The conditions for shooting against wolves which threaten agricultural livestock will be “simplified” in accordance with the requests of the FNSEA, the government announced.
“We will have a simplified […] shooting order in accordance with the requests of many breeders” by the end of the week, promised the Minister of Agriculture, Marc Fesneau, on Wednesday February 21. Behind this decree, it is the practice of shooting wolves which will be facilitated as part of the “wolf plan” for the period 2024-2029. The final version of this plan, modified after having been deemed insufficient by breeders and criticized by environmental organizations, provides for the possibility of mobilizing two shooters, or even three in exceptional circumstances and with authorization from the prefect, on the defensive shooting of a herd against a wolf. Only one shooter is allowed at this time.
Only wolf scouts, volunteers responsible for wildlife management, will remain authorized to practice these defensive shots. They are also the only ones who can use specialized equipment such as thermal scopes to hunt wolves. Not only to be able to be more numerous to carry out defensive shots, the wolf scouts must be “more available”, “more mobile” and “more effective” according to the plan. To this end, it is planned that the prefects of each department, in particular the sixty affected by the presence of the wild animal, can designate wolf scouts specifically responsible for managing authorized shooting of wolves. The shooting protocol will also be simplified with the end of the obligation for wolf scouts to light the animal before shooting.
By announcing such simplification measures for wolf shooting, the government is responding to requests from the FNSEA, the main agricultural union, which complained about too many animals attacked by wolves on farms. But this wolf plan arouses the anger of environmental associations and organizations which denounce and regret a “very bad” signal with the facilitation and increase of third parties in 2023. “It will absolutely not solve the problem” according to Sandrine Bélier who represents the Humanity and Biodiversity association and contacted by AFP. “Worse, it risks even making it worse by dispersing the packs, which will lead to more attacks by lone wolves” added Cédric Marteau, general director of the League for the Protection of Birds, to the press agency.

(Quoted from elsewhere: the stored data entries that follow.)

/-- A sending abandoned on a mismatch. During a sending that a soft restart let run on, it counts and
has no other effect (R23). -/
def collide (n : Node) : Node :=
  match n.bus.line with
  | .sending .. =>
    let b :=
      { n.bus.lineIdle with
        counters := { n.bus.counters with collisions := satInc n.bus.counters.collisions } }
    if b.drainAtEnd then { n with bus := b.emptyQueues }
    else
      let m := { n with bus := { b with consecutive := b.consecutive + 1 } }
      if 8 ≤ m.bus.consecutive then enterDuplicate m else m
  | _ => n

/-! ## The link station (R18) -/

/-- The lowest-numbered present station whose role set includes LINK. -/
def Bus.findLink (b : Bus) : Option Nat :=
  ((List.range 30).map (· + 1)).find? (fun i => (b.entry i).present && (b.entry i).roles.link)

/-- The link station determined again; the Bool says that it changed. -/
def determineLink (n : Node) : Node × Bool :=
  let l := n.bus.findLink
  ({ n with bus := { n.bus with linkStation := l } }, decide (l ≠ n.bus.linkStation))

/-! ## Roll call and presence (R15 to R17) -/

/-- The content of the station's ROLLCALL, taken at the moment of the offer (R15). -/
def Node.rollcall (n : Node) : Rollcall :=
  let r := n.cfg.roles
  let a := n.announce
  { station := n.cfg.number, roles := r, level := n.air.ownLevel, serial := n.air.ownSerial,
    faults :=
      { silent := n.meters.studio.silent, runaway := n.bus.runawaySeen, clipFault := n.bus.clipFaultSeen },
    link := if r.link then some { holder := a.1, level := a.2, lost := n.link.returnLost } else none,
    phone :=
      if r.phone then some { lines := n.phone.lines.map LineRecord.state, queue := n.phone.queue } else none,
    studio :=
      if r.studio then
        some
          { caller1 := n.take.ch1.onAirWith n.cfg.number, caller2 := n.take.ch2.onAirWith n.cfg.number }
      else none }

/-- The roll-call countdown at a boundary. -/
def rollCount (n : Node) : Node :=
  if n.inRun then
    { n with bus := { n.bus with rollCountdown := n.bus.rollCountdown.map (fun k => k - 1) } }
  else n

def Node.rollDue (n : Node) : Bool := n.inRun && decide (n.bus.rollCountdown = some 0)

/-- ROLLCALL_DUE (R15). -/
def rollcallOffered (n : Node) : Node :=
  let m := offer 31 (.rollcall n.rollcall) n
  { m with
    bus := { m.bus with rollCountdown := some 100, runawaySeen := false, clipFaultSeen := false } }

/-- A presence entry brought up to date by a ROLLCALL (R16, step 1). -/
def presenceOf (r : Rollcall) : Presence :=
  { present := true, age := 0, roles := r.roles, level := r.level, serial := r.serial, faults := r.faults,
    link := r.link, phone := r.phone, studio := r.studio }

/-- A presence entry replaced. -/
def Bus.setEntry (b : Bus) (station : Nat) (p : Presence) : Bus :=
  { b with presence := b.presence.set (station - 1) p }

/-- An accepted ROLLCALL of another station (R16): the entry, the link station (R18) with the standing that
follows it (R125), the hold feed, the claim. -/
def rollcallHeard (r : Rollcall) (n : Node) : Node :=
  let before := n.bus.entry r.station
  let m := { n with bus := n.bus.setEntry r.station (presenceOf r) }
  let d :=
    if !before.present || decide (before.roles ≠ r.roles) then determineLink m else (m, false)
  let fed :=
    if d.2 || decide (d.1.bus.linkStation = some r.station) then judgeHoldFeed d.1 else d.1
  rollcallClaim r.station r.level r.serial (refreshStanding fed)

/-- An accepted CLAIM (R9). -/
def claimPacket (src : Nat) (p : List Byte) (n : Node) : Node :=
  let level := byteAt p 0
  let serial := p.getD 1 0
  claimHeard src level serial
    { n with bus := n.bus.setEntry src { n.bus.entry src with level := level, serial := serial } }

/-- The ages of the presence table at a boundary (R17). -/
def presenceAges (n : Node) : Node :=
  { n with
    bus :=
      { n.bus with
        presence := n.bus.presence.map (fun p => if p.present then { p with age := p.age + 1 } else p) } }

/-- An entry whose age has reached 400. -/
def Presence.expired (p : Presence) : Bool := p.present && decide (400 ≤ p.age)

def Node.presenceDue (n : Node) : Bool := n.bus.presence.any Presence.expired

/-- A station becomes absent (R17): the air unit, the phone unit, the link station; the standing follows
(R125). -/
def stationGone (station : Nat) (n : Node) : Node :=
  let m := { n with bus := n.bus.setEntry station .absent }
  let d := determineLink (studioAbsent station (stationAbsent station m))
  refreshStanding (if d.2 then judgeHoldFeed d.1 else d.1)

/-- PRESENCE_EXPIRY (R17). Several entries that expire at one boundary are handled by station number, each
with its determination of the link station, the model's choice (log 24). -/
def presenceExpiry (n : Node) : Node :=
  ((List.range 30).map (· + 1)).foldl
    (fun m i => if (m.bus.entry i).expired then stationGone i m else m) n

/-! ## The requester table (R13, R14) -/

/-- An outcome handed to the originator: a result code with its data, or none for a timeout. -/
def handOutcome (e : Requester) (answer : Option (Nat × List Byte)) (n : Node) : Node :=
  match e.origin, answer with
  | .take ch key, some (res, data) => takeAnswered ch key e.target res data n
  | .take ch key, none => takeTimedOut ch key n
  | .drop ch key, some (res, _) => dropAnswered ch key e.tag res n
  | .drop ch key, none => dropTimedOut ch key e.tag n
  | .answerKey key, some (res, _) => answerKeyAnswered key res n
  | .answerKey key, none => refuseKey key (n.cfg.keyFn key) .timeout n

/-- An accepted ANSWER (R13). -/
def answerPacket (src : Nat) (p : List Byte) (n : Node) : Node :=
  let code := byteAt p 0
  let tag := p.getD 1 0
  match n.bus.requesters.find? (fun e => decide (e.tag = tag)) with
  | some e =>
    if e.target = src ∧ e.code = code then
      handOutcome e (some (byteAt p 2, p.drop 3))
        { n with
          bus := { n.bus with requesters := n.bus.requesters.filter (fun x => decide (x.tag ≠ tag)) } }
    else mapBusCounters (fun c => { c with unmatchedAnswers := satInc c.unmatchedAnswers }) n
  | none => mapBusCounters (fun c => { c with unmatchedAnswers := satInc c.unmatchedAnswers }) n

/-- The ages of the pending entries at a boundary (R14). -/
def requesterAges (n : Node) : Node :=
  { n with
    bus := { n.bus with requesters := n.bus.requesters.map (fun e => { e with age := e.age + 1 }) } }

/-- An entry whose age has reached 100. -/
def Requester.expired (e : Requester) : Bool := decide (100 ≤ e.age)

def Node.requestDue (n : Node) : Bool := n.bus.requesters.any Requester.expired

/-- REQUEST_TIMEOUT (R14). Several entries that expire at one boundary are handed on in the order in which
they were made, the model's choice, for the table keeps no order (log 24). -/
def requestTimeouts (n : Node) : Node :=
  let gone := n.bus.requesters.filter Requester.expired
  let m := { n with bus := { n.bus with requesters := n.bus.requesters.filter (fun e => !e.expired) } }
  gone.foldl (fun x e => handOutcome e none x) m

/-! ## Requests (R8, R10, R11, R198) -/

/-- RESTART's code and complement (R198). -/
def restartGood (c : Settings) (a : List Byte) : Bool :=
  decide (a.getD 0 0 ^^^ a.getD 1 0 = 0xFF) && decide (a.getD 0 0 = c.restartCode)
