/-- PIN_RESET (R200), CONFIG_READ_DONE (R199, R200) and LISTEN_WINDOW_END (R200), and the settings that a
good record gives, with the defaults and the limits of R39, R59, R61, R64 and R185. PIN_RESET keeps what is
the outside world's or the model's own: the levels at the pins (log 2) and the counter of free values (log
3). That a bad record makes the part an UNCONFIGURED site where it passes the first four checks of R199 and
its role set is SITE is the model's reading (log 22). -/
def Obligations.StartUpDecided : Prop :=
  (∀ r : List Byte,
    let c := settingsOf r
    let b := byteAt r
    let pair (i : Nat) := fieldAt r i 2
    let mib := pair 5
    c.number = b 3 ∧
    (c.roles.studio = (b 4).testBit 0 ∧ c.roles.phone = (b 4).testBit 1 ∧ c.roles.link = (b 4).testBit 2 ∧
      c.roles.alert = (b 4).testBit 3 ∧ c.roles.site = (b 4).testBit 4) ∧
    (c.memPages =
      if mib < 32 then 1024 else if mib < 64 then 2048 else if mib < 128 then 4096
      else if mib < 256 then 8192 else 16384) ∧
    c.restartCode = r.getD 7 0 ∧ c.alertCode = pair 8 ∧
    c.areaCodes = [pair 10, pair 12, pair 14, pair 16] ∧ c.areaHash = (r.drop 18).take 32 ∧
    c.testAlerts = decide (b 50 = 1) ∧ c.toneClips = [b 51, b 52, b 53, b 54] ∧ c.reserveClip = b 55 ∧
    c.phoneStation = b 56 ∧ c.autoAnswer = decide (b 57 = 1) ∧
    (c.startDepth = if b 58 = 255 then 3 else if b 58 < 1 then 1 else if 8 < b 58 then 8 else b 58) ∧
    (c.highMark =
      if b 59 = 255 then 10 else if 15 < b 59 then 15 else if b 59 < c.startDepth + 2 then c.startDepth + 2
      else b 59) ∧
    (c.silenceThreshold =
      if fieldAt r 60 3 = 0xFFFFFF then 0 else if 8388608 < fieldAt r 60 3 then 8388608 else fieldAt r 60 3) ∧
    (c.silenceTime =
      if pair 63 = 0xFFFF then 2000 else if pair 63 < 100 then 100 else if 6000 < pair 63 then 6000 else pair 63) ∧
    (c.overloadThreshold =
      if fieldAt r 65 3 = 0xFFFFFF then 8388608 else if 8388608 < fieldAt r 65 3 then 8388608
      else fieldAt r 65 3) ∧
    (c.reserveDelay =
      if pair 68 = 0xFFFF then 1250 else if pair 68 < 250 then 250 else if 15000 < pair 68 then 15000
      else pair 68) ∧
    c.linkId = b 70 ∧ c.siteId = b 71 ∧
    c.voiceFlags = [(b 72).testBit 0, (b 72).testBit 1, (b 72).testBit 2, (b 72).testBit 3] ∧
    (∀ i, i < 8 → c.bank0.gains.getD i 0 = pair (73 + 2 * i) ∧ c.bank1.gains.getD i 0 = pair (91 + 2 * i)) ∧
    c.bank0.duckDepth = pair 89 ∧ c.bank1.duckDepth = pair 107 ∧
    ∀ i, i < 8 →
      c.keyFns.getD i .none = keyFnOf (b (109 + i)) ∧ c.tallyFns.getD i .none = tallyFnOf (b (117 + i))) ∧
  (∀ s : State,
    exec .pinReset s =
      .next { s with agenda := [], node := { Node.reset with pins := s.node.pins, fresh := s.node.fresh } }) ∧
  (∀ (s : State) (bytes : List Byte),
    Quiet s →
    let n := s.node
    let gives (m : Node) : Prop := exec (.configReadDone bytes) s = .next (settle { s with node := m })
    let first (k : Nat) : List Byte := (bytes ++ List.replicate (k - bytes.length) 0xFF).take k
    let len := beNat (first 2)
    let r := first len
    let crcOk := beBytes (crc32 (r.take (r.length - 4))).toNat 4 = r.drop (r.length - 4)
    let rolesOk := byteAt r 4 = 16 ∨ (1 ≤ byteAt r 4 ∧ byteAt r 4 ≤ 15)
    let rangesOk := byteAt r 50 ≤ 1 ∧ byteAt r 57 ≤ 1 ∧ byteAt r 56 ≤ 30 ∧ byteAt r 72 ≤ 15
    let functionsOk := ∀ i, i < 8 → byteAt r (109 + i) ≤ 10 ∧ byteAt r (117 + i) ≤ 8
    let good :=
      129 ≤ len ∧ len ≤ 512 ∧ crcOk ∧ byteAt r 2 = 1 ∧ 1 ≤ byteAt r 3 ∧ byteAt r 3 ≤ 30 ∧ rolesOk ∧ rangesOk ∧
        functionsOk
    let c := settingsOf r
    (n.station ≠ .config → gives n) ∧
    (n.station = .config → ¬ good →
      let bad (site : Bool) : Prop := gives { n with station := .unconfigured, badSite := site }
      let asSite :=
        129 ≤ len ∧ len ≤ 512 ∧ crcOk ∧ byteAt r 2 = 1 ∧ 1 ≤ byteAt r 3 ∧ byteAt r 3 ≤ 30 ∧ byteAt r 4 = 16
      (asSite → bad true) ∧ (¬ asSite → bad false)) ∧
    (n.station = .config → good → byteAt r 4 = 16 →
      gives
        { n with
          cfg := c, station := .run, mixer := .ofSettings c, store := .ofPages c.memPages, site := .ofSettings c,
          meters :=
            { n.meters with siteOutput := n.meters.siteOutput.begin, incoming := n.meters.incoming.begin } }) ∧
    (n.station = .config → good → byteAt r 4 ≠ 16 →
      gives
        (startPoints
          { n with
            cfg := c, station := .listen, windowCount := 0, mixer := .ofSettings c,
            store := .ofPages c.memPages }))) ∧
  ∀ (s : State) (rest : List Stage),
    AtStage .listenWindowEnd rest s → s.node.station = .listen → 500 ≤ s.node.windowCount →
    let starts (i : Nat) (role : Bool) (n : Node) : Node :=
      if role then
        { n with
          streams :=
            { n.streams with
              outgoing := n.streams.outgoing.modify i (fun o => { o with state := .active }) } }
      else n
    let roles := s.node.cfg.roles
    exec .listenWindowEnd s =
      .next (settle
        { s with
          agenda := rest,
          node :=
            select
              (starts 5 roles.link
                (starts 0 roles.studio
                  { s.node with station := .run, bus := { s.node.bus with rollCountdown := some 1 } })) })
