/-- An empty entry takes a claim with the next arrival number (R111). -/
theorem fillEntry_withEntry (kind : ClaimKind) (level alertId : Nat) :
    fillEntry k kind level alertId (n.withEntry k e a) =
      n.withEntry k
        { e with
          claim :=
            some
              { kind := kind, level := level, arrival := a.arrivals, state := .waiting, reason := none,
                alertId := alertId } }
        { a with arrivals := a.arrivals + 1 } := by
  unfold fillEntry
  rw [nextArrival_withEntry, mapEntry_withEntry, withEntry_arrivals]

end

/-! ## A claim applied to an entry (R111, R112) -/

section
variable {n : Node} {k level : Nat} {kind : ClaimKind} {serial : Byte} {c : Claim} {e : ClaimEntry}

theorem mapClaim_some (f : Claim → Claim) (h : e.claim = some c) : e.mapClaim f = { e with claim := some (f c) } := by
  unfold ClaimEntry.mapClaim; rw [h]; rfl

/-- The serial of a claim noted in its entry. -/
def Node.noted (n : Node) (k : Nat) (serial : Byte) : Node :=
  n.withEntry k { n.air.entry k with lastSerial := some serial } n.air

theorem mapEntry_noted (inTable : k = 0 ∨ k - 1 < n.air.claims.length) :
    mapEntry k (fun e => { e with lastSerial := some serial }) n = n.noted k serial :=
  mapEntry_present _ inTable

theorem noted_entry (inTable : k = 0 ∨ k - 1 < n.air.claims.length) :
    (n.noted k serial).air.entry k = { n.air.entry k with lastSerial := some serial } :=
  withEntry_entry inTable

theorem noted_arrivals : (n.noted k serial).air.arrivals = n.air.arrivals := withEntry_arrivals _ _ _ _

theorem noted_claim (inTable : k = 0 ∨ k - 1 < n.air.claims.length) :
    ((n.noted k serial).airEntry k).claim = (n.air.entry k).claim := by
  rw [Node.airEntry, noted_entry inTable]

theorem applyClaim_none (inTable : k = 0 ∨ k - 1 < n.air.claims.length) :
    applyClaim k kind 0 serial n = removeClaim k (n.noted k serial) := by
  unfold applyClaim
  rw [mapEntry_noted inTable]
  rfl

theorem applyClaim_fills (inTable : k = 0 ∨ k - 1 < n.air.claims.length) (some_ : level ≠ 0)
    (claim : (n.air.entry k).claim = none) :
    applyClaim k kind level serial n = evaluate k (fillEntry k kind level 0 (n.noted k serial)) := by
  unfold applyClaim
  simp only [mapEntry_noted inTable, if_neg some_, noted_claim inTable, claim]

theorem applyClaim_renews (inTable : k = 0 ∨ k - 1 < n.air.claims.length) (some_ : level ≠ 0)
    (claim : (n.air.entry k).claim = some c) :
    applyClaim k kind level serial n = renew k c level (n.noted k serial) := by
  unfold applyClaim
  simp only [mapEntry_noted inTable, if_neg some_, noted_claim inTable, claim]

/-! ## A claim renewed, by its state (R112) -/

/-- The part with the new level and arrival number of a renewed claim. -/
def Node.renewed (n : Node) (k level : Nat) : Node := setLevel k level (newArrival k n)

theorem renew_silent (h : c.state = .silent) : renew k c level n = n.renewed k level := by
  unfold renew; simp only [h]; rfl

theorem renew_waiting (h : c.state = .waiting) :
    renew k c level n = if c.level < level then evaluate k (n.renewed k level) else n.renewed k level := by
  unfold renew; simp only [h]; rfl

theorem renew_holding_lower (h : c.state = .holding) (lower : level < c.level) :
    renew k c level n = select (setClaimState k .waiting (holderOut (n.renewed k level))) := by
  unfold renew; simp only [h, lower, if_true]; rfl

theorem renew_holding (h : c.state = .holding) (le : c.level ≤ level) :
    renew k c level n =
      let m := n.renewed k level
      { m with air := { m.air with holder := { m.air.holder with level := level, arrival := n.air.arrivals } } } := by
  unfold renew; simp only [h, Nat.not_lt.mpr le, if_false]; rfl

theorem renew_stacked_same (h : c.state = .stacked) (same : level = c.level) :
    renew k c level n = setStackArrival k n.air.arrivals (n.renewed k level) := by
  unfold renew; simp only [h, same, if_true]; rfl

theorem renew_stacked (h : c.state = .stacked) (new : level ≠ c.level) :
    renew k c level n =
      let w := setClaimState k .waiting (unstack k (n.renewed k level))
      if c.level < level then evaluate k w else w := by
  unfold renew; simp only [h, new, if_false]; rfl

theorem renew_unreachable (h : c.state = .unreachable) :
    renew k c level n = evaluate k (setClaimState k .waiting (n.renewed k level)) := by
  unfold renew; simp only [h]; rfl
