/-- The first block, and the blocks of the rest. -/
theorem chunks_cons {α : Type} {n : Nat} (hn : 0 < n) {l : List α} (hl : l ≠ []) :
    chunks n l = l.take n :: chunks n (l.drop n) := by
  cases l with
  | nil => exact absurd rfl hl
  | cons a t =>
    simp only [chunks, List.length_cons, chunks.cut]
    congr 1
    apply chunks_cut_fuel hn
    simp only [List.length_drop, List.length_cons]
    omega

/-- The blocks of a whole first block and a rest. -/
theorem chunks_append {α : Type} {n : Nat} (hn : 0 < n) {a b : List α} (ha : a.length = n) :
    chunks n (a ++ b) = a :: chunks n b := by
  have : a ++ b ≠ [] := by
    intro h
    simp at h
    simp [h.1] at ha
    omega
  rw [chunks_cons hn this]
  simp [← ha]

/-- A string of whole blocks is cut into blocks of that length. -/
theorem chunks_length_of_mem {α : Type} {n : Nat} (hn : 0 < n) (k : Nat) {l : List α}
    (hl : l.length = n * k) : (chunks n l).length = k ∧ ∀ c ∈ chunks n l, c.length = n := by
  induction k generalizing l with
  | zero =>
    have : l = [] := List.length_eq_zero_iff.1 (by simpa using hl)
    simp [this]
  | succ k ih =>
    have hne : l ≠ [] := by
      rintro rfl
      simp [Nat.mul_succ] at hl
      omega
    have hle : n ≤ l.length := by rw [hl, Nat.mul_succ]; omega
    obtain ⟨h1, h2⟩ := ih (l := l.drop n) (by
      rw [List.length_drop, hl, Nat.mul_succ]
      omega)
    rw [chunks_cons hn hne]
    refine ⟨by simp [h1], ?_⟩
    intro c hc
    rcases List.mem_cons.1 hc with rfl | hc
    · simp [hle]
    · exact h2 c hc

/-- The blocks put together are the string. -/
theorem chunks_flatten {α : Type} {n : Nat} (hn : 0 < n) (l : List α) :
    (chunks n l).flatten = l := by
  induction hk : l.length using Nat.strongRecOn generalizing l with
  | ind k ih =>
    by_cases hl : l = []
    · simp [hl]
    · rw [chunks_cons hn hl, List.flatten_cons, ih (l.drop n).length _ _ rfl, List.take_append_drop]
      have := List.length_pos_iff.2 hl
      rw [List.length_drop]
      omega

/-- Blocks of one length put together have their total length. -/
theorem length_flatten_of_mem {α : Type} {n : Nat} {l : List (List α)}
    (h : ∀ c ∈ l, c.length = n) : l.flatten.length = n * l.length := by
  induction l with
  | nil => simp
  | cons c t ih =>
    rw [List.flatten_cons, List.length_append, ih fun d hd => h d (by simp [hd]),
      h c (by simp), List.length_cons, Nat.mul_succ, Nat.add_comm]

/-- A string made block by block, each block giving `n` bytes. -/
theorem length_flatMap_of_mem {α : Type} {n : Nat} {l : List α} {f : α → Bytes}
    (h : ∀ c ∈ l, (f c).length = n) : (l.flatMap f).length = n * l.length := by
  rw [List.flatMap_def, length_flatten_of_mem (n := n)]
  · simp
  · intro c hc
    obtain ⟨x, hx, rfl⟩ := List.mem_map.1 hc
    exact h x hx

/-! ### Digests and what is built on them (R146, R166, R193, R194, R210, R225) -/

theorem ShaCore.compress_length {w : Nat} (c : ShaCore w) (h : List (BitVec w)) (b : Bytes)
    (hh : h.length = 8) : (c.compress h b).length = 8 := by
  simp [ShaCore.compress, hh]

theorem ShaCore.hash_length {w : Nat} (c : ShaCore w) (hc : c.initial.length = 8) (m : Bytes) :
    (c.hash m).length = 8 * c.wordBytes := by
  have : ∀ (l : List Bytes) (h : List (BitVec w)), h.length = 8 →
      (l.foldl c.compress h).length = 8 := by
    intro l
    induction l with
    | nil => intro h hh; exact hh
    | cons b t ih => intro h hh; exact ih _ (c.compress_length h b hh)
  rw [ShaCore.hash, length_flatMap_of_mem (n := c.wordBytes) (by simp), this _ _ hc, Nat.mul_comm]
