-- ==== Sys2Proof/Tests/Slice0.lean ====
section
/-! SUPPORT. Tests: the smoke test of `WellFormed`, the decoder on words written out from
30_encoding.md, known answers (the numbers T<n> of 95_test_vectors.md), and for every statement with
hypotheses a theorem `meets_<Name>` that a small state meets them. -/

namespace Sys2Proof.Tests

set_option Elab.async false

open Sys2Proof Sys2Proof.Machine

/-! ### Small states -/

/-- `State.reset` with bytes at 0x1000 (SRC0), 0x2000 (SRC1) and 0x3000 (SRC2), DST at 0x4000. -/
def given (a b c : Bytes) (dst : Nat) (p0 p1 p2 : Nat := 0) : State :=
  { State.reset with
    mem := Memory.writeBytes (Memory.writeBytes (Memory.writeBytes [] 0x1000 a) 0x2000 b) 0x3000 c
    operands :=
      { src0Addr := 0x1000, src0Len := BitVec.ofNat 32 a.length,
        src1Addr := 0x2000, src1Len := BitVec.ofNat 32 b.length,
        src2Addr := 0x3000, src2Len := BitVec.ofNat 32 c.length,
        dstAddr := 0x4000, dstLen := BitVec.ofNat 32 dst,
        param0 := BitVec.ofNat 32 p0, param1 := BitVec.ofNat 32 p1, param2 := BitVec.ofNat 32 p2 } }

/-- An outcome is a next state of which `p` holds. -/
def nexts (o : Host.Outcome State Fault Refusal) (p : State → Bool) : Bool :=
  match o with
  | .next t => p t
  | .fault _ => false
  | .refused _ => false

theorem nexts_spec {o : Host.Outcome State Fault Refusal} {p : State → Bool}
    (h : nexts o p = true) : ∃ t, o = .next t ∧ p t = true := by
  cases o with
  | next t => exact ⟨t, rfl, h⟩
  | fault _ => simp [nexts] at h
  | refused _ => simp [nexts] at h

/-- The word, placed where the next step runs it, ends in a state of which `p` holds. -/
def runs (w : Nat) (s : State) (p : State → Bool) : Bool := nexts (step (s.withFetchWord 32 w)) p

/-- `STATUS` and `WRITTEN` as given, and the output bytes at DST. -/
def shows (status : Nat) (out : Bytes) (t : State) : Bool :=
  t.statusWord.toNat == status && t.written.toNat == out.length &&
    (List.range out.length).map (fun k => t.mem.read (0x4000 + k)) == out

/-- The host's next event is a register write. -/
def hostWrites (s : State) (off : Nat) (v : Word) : State :=
  { s with inbox := [.busWrite (0x40000000 + BitVec.ofNat 32 off) 1 (lanesOf v)] }

/-- A signer's operands: the private key, the hash 5; DST of 64 bytes. -/
def signer (d : Nat) : State := given (beBytes 32 d) (beBytes 32 5) [] 64

/-- The base point's compressed form. -/
def pubG : Bytes :=
  beBytes 33 0x0279be667ef9dcbbac55a06295ce870b07029bfcdb2dce28d959f2815b16f81798

/-- A busy block: SHA256 of three bytes issued. -/
def busySha : State := (given [0x61, 0x62, 0x63] [] [] 32).issue 0x00000001
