-- ==== Sys2Proof/Word.lean ====
section
/-! DEFINITION. The word types of the machine (00_scope.md R11, 10_state.md R20, R21). -/
namespace Sys2Proof

/-- A word: 16 bits (00_scope.md R11). -/
abbrev Word := BitVec 16

/-- A byte: 8 bits (00_scope.md R11). -/
abbrev Byte := BitVec 8

/-- A register number: the 4-bit field of an instruction (10_state.md R21). -/
abbrev Reg := BitVec 4

/-- Register 0, the stack pointer (10_state.md R22). -/
abbrev sp : Reg := 0#4

end Sys2Proof
end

The policy on wolf shooting is not justified for Jean-David Abel of France Nature Environnement (FNE) who assures on franceinfo that despite the “fairly significant” development of the wolf population in recent years, “the damage [on breedings] have been stagnating for six years. Last year again, they even fell.” The environmental defender understands the simplification of shooting even less as, according to him, it is not the most effective method for avoiding attacks in comparison with “protection dogs, electric fences and human presence”: “It’s the dogs who are the most efficient first. [They] do 90% of the work.”
Wolves are still considered a protected species, as their conservation is under threat despite their observed return in the Alps and other territories for thirty years. “Contrary to what the Minister of Agriculture says, the good state of conservation is absolutely not proven in France” insists Jean-David Abel who believes that the wolf plan will “above all [lead] to killing more wolves” .
More than 1,100 wolves were recorded in France during the last count by the French Biodiversity Office in 2023. But this number would be underestimated according to breeders who blame wolves for the attacks on 12,000 livestock in 2022. These thousand wolves, the plan in force makes it possible to kill 209, or 19% of the total population. A regulation of the wolf population, however, seems necessary according to the proposals of Nicolas Jean, specialist in large predators at the French office for biodiversity, reported by franceinfo, who judges the animal is capable of reestablishing itself on the whole of France by 2045 or 2050.